_GIVEN RECORDS_

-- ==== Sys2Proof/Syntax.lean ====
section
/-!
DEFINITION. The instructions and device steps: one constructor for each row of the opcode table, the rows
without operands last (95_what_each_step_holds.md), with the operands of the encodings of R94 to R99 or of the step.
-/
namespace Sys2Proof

--

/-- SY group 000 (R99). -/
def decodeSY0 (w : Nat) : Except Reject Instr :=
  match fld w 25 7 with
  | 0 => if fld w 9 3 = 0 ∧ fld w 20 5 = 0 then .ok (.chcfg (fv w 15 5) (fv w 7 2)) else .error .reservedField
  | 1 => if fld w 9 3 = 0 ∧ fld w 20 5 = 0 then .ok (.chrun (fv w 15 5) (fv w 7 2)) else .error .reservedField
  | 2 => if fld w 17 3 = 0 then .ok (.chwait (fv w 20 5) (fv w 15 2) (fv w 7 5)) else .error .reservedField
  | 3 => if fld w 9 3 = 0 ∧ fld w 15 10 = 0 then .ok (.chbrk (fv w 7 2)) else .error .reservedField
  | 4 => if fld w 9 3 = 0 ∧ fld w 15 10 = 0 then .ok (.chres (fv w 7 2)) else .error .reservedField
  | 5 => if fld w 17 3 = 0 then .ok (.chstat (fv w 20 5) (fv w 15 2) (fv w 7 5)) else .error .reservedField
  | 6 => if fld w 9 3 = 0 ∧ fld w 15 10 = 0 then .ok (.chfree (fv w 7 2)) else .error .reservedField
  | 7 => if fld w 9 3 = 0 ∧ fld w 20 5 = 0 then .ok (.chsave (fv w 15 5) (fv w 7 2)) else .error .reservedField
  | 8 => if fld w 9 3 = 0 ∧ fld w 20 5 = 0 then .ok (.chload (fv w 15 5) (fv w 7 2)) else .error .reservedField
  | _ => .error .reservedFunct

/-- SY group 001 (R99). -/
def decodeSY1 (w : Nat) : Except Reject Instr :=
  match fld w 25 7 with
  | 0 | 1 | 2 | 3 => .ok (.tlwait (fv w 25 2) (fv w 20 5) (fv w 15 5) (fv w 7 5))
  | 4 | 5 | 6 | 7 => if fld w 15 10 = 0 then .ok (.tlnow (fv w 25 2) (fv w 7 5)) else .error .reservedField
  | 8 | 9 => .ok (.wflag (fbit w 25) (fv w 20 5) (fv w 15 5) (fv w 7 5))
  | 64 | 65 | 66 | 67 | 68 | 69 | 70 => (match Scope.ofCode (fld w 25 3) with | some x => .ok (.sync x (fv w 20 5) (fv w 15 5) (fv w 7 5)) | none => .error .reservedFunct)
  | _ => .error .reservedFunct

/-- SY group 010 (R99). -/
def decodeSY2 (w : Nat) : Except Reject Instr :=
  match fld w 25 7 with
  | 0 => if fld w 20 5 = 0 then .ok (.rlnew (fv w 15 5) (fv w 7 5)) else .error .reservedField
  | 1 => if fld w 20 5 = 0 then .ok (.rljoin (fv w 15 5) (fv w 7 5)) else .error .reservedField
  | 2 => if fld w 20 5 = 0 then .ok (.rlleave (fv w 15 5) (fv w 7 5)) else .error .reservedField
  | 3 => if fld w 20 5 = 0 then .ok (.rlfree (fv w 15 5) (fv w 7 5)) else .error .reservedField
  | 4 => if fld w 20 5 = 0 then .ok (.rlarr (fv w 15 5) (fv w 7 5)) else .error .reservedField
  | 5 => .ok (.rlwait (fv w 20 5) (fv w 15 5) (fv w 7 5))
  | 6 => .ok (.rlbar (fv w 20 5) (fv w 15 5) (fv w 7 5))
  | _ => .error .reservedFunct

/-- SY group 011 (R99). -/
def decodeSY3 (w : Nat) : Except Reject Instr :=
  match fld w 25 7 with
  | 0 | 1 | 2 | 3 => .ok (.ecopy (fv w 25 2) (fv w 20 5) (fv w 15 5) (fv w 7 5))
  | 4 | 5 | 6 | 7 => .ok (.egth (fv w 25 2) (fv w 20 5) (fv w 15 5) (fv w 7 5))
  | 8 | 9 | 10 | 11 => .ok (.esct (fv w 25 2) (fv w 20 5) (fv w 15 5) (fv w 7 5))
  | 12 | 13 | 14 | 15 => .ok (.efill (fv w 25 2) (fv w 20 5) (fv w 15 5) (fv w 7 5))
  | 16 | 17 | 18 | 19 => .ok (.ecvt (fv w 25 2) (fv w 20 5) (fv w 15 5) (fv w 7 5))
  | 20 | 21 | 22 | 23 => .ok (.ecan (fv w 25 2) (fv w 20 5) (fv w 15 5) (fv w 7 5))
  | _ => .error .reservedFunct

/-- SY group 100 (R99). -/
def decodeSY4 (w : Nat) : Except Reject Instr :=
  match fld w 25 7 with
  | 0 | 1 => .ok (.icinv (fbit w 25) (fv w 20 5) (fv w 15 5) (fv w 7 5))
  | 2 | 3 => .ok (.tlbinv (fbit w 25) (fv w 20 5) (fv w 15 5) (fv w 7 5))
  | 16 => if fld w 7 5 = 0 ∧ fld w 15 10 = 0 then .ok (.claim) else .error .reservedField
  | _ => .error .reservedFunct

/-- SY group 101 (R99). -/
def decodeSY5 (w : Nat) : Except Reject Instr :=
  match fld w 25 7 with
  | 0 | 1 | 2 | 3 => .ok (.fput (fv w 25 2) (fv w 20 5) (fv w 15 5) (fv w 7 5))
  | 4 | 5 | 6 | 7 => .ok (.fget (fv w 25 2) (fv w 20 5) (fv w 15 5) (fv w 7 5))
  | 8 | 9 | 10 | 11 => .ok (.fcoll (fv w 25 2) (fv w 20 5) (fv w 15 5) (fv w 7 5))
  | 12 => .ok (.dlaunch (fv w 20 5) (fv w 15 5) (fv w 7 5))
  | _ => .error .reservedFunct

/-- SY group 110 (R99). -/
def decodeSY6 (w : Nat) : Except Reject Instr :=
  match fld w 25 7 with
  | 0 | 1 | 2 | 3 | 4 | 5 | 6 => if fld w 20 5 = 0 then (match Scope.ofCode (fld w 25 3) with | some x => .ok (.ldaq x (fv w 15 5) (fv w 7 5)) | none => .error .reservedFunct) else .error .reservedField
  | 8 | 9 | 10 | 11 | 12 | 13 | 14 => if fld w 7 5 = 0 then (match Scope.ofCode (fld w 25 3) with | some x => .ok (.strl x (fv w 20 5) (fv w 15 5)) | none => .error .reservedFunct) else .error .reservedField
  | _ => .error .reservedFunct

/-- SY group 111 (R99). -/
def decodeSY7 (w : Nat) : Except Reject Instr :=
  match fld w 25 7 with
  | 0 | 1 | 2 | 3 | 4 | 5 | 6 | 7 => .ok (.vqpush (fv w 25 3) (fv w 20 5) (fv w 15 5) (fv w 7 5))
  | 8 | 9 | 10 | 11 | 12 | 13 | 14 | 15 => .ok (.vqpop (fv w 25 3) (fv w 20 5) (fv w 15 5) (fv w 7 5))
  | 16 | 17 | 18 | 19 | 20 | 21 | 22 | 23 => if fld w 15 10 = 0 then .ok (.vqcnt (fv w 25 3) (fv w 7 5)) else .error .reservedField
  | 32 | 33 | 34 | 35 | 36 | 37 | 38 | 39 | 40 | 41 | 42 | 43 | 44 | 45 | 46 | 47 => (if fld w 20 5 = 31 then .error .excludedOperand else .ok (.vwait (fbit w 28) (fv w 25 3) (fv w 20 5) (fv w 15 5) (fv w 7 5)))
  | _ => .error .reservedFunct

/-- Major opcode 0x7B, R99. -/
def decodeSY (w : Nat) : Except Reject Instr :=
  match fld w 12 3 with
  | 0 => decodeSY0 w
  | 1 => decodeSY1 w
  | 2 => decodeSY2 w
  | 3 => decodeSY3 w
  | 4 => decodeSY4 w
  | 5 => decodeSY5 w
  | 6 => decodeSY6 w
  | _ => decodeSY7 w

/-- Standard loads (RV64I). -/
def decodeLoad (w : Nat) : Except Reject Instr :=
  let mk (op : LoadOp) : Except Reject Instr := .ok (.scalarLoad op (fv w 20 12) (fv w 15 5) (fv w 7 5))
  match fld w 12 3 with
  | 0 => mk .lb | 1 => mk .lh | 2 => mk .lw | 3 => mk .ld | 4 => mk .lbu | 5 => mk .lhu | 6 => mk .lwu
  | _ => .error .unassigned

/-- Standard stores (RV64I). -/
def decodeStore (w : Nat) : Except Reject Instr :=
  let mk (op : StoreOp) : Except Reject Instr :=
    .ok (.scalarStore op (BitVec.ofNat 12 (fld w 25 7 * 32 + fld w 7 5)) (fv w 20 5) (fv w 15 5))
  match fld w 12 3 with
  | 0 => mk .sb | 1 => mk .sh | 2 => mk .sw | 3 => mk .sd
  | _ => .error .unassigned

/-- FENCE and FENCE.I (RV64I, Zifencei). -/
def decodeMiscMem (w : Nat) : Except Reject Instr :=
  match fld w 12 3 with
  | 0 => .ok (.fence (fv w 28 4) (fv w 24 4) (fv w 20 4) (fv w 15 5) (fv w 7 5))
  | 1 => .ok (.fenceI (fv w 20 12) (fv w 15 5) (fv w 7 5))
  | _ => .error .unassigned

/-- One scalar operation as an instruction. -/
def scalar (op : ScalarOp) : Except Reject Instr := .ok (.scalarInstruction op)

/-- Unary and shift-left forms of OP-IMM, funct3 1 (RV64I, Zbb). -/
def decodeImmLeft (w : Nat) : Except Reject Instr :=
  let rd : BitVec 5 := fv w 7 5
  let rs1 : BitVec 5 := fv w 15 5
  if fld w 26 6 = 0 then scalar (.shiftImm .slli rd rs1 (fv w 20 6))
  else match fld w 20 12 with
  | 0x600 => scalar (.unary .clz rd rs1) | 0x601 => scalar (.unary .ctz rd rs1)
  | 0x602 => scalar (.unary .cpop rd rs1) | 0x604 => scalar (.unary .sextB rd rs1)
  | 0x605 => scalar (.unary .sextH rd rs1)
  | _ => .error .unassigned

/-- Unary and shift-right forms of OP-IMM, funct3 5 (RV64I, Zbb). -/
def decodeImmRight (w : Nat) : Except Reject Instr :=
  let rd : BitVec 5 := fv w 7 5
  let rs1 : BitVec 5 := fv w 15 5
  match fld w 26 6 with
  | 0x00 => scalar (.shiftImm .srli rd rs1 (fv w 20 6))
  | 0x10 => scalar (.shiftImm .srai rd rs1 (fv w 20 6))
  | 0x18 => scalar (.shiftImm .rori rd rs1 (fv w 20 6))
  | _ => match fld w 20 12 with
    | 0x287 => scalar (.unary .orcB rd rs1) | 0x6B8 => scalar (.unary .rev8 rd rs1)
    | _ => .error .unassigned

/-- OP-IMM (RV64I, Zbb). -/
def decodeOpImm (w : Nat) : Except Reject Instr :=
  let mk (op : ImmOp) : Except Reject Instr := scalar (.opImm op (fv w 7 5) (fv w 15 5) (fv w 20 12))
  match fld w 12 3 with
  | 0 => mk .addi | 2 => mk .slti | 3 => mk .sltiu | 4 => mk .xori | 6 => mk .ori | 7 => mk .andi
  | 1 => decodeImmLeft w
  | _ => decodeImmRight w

--

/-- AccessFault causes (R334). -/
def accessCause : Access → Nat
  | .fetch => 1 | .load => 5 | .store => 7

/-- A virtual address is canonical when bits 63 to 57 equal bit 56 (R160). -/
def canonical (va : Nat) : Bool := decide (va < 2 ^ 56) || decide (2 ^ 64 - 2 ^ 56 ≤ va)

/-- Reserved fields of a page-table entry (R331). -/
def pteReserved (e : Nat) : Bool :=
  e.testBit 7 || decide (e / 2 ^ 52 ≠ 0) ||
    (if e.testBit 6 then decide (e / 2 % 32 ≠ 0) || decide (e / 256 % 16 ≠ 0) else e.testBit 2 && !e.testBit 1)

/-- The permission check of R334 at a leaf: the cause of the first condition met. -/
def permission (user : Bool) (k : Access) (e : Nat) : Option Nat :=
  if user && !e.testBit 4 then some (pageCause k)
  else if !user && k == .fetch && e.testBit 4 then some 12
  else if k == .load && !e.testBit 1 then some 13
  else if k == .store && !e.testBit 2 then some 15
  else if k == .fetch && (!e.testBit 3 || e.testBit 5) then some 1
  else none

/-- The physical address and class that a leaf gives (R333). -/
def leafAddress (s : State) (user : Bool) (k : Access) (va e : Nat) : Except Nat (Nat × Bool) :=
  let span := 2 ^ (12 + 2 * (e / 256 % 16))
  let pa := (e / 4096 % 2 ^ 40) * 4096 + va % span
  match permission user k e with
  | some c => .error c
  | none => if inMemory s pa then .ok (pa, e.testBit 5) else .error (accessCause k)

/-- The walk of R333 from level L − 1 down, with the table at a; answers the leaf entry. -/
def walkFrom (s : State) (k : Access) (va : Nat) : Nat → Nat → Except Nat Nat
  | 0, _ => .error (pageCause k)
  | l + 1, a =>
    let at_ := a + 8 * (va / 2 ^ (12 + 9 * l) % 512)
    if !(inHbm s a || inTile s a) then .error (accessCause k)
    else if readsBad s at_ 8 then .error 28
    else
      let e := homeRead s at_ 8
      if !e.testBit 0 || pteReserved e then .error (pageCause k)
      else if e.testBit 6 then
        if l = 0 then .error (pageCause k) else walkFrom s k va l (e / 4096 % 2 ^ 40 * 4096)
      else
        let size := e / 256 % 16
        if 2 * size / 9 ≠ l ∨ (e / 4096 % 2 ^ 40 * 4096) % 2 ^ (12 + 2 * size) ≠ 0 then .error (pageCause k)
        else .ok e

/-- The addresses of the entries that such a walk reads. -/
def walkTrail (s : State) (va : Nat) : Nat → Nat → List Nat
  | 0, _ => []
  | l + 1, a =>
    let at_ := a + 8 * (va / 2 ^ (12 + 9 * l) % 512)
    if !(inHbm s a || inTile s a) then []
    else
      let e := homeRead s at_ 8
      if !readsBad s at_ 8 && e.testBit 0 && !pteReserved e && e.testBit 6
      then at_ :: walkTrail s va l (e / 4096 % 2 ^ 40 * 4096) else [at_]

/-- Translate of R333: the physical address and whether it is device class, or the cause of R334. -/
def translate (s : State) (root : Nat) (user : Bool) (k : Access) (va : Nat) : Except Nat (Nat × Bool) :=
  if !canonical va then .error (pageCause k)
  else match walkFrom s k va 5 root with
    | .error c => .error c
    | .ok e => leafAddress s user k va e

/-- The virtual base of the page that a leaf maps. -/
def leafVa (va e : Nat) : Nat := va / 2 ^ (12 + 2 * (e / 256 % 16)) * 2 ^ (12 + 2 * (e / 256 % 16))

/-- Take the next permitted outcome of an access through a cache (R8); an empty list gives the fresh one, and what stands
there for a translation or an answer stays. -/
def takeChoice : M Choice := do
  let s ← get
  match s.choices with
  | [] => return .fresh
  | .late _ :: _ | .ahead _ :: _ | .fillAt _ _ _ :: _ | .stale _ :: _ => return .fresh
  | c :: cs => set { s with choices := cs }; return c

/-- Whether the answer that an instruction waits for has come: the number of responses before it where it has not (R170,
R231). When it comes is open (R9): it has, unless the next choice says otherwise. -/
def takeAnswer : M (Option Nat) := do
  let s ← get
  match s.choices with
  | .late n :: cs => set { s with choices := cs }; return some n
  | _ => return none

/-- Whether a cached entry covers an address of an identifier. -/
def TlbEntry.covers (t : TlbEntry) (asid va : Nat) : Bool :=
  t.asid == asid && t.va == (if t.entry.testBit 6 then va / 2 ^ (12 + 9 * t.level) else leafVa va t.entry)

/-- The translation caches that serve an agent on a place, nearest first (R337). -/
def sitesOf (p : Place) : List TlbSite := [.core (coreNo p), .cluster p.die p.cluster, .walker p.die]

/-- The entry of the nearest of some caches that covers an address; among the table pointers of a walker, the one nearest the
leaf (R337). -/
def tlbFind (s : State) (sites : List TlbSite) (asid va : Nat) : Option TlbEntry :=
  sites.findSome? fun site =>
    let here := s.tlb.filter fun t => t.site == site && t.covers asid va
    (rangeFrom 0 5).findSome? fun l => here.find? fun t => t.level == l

_PROBLEM DETAILS_
Within the records above, find every line holding the word "next" and give the total as a bare number.

_ANSWER TO THE PROBLEM_
2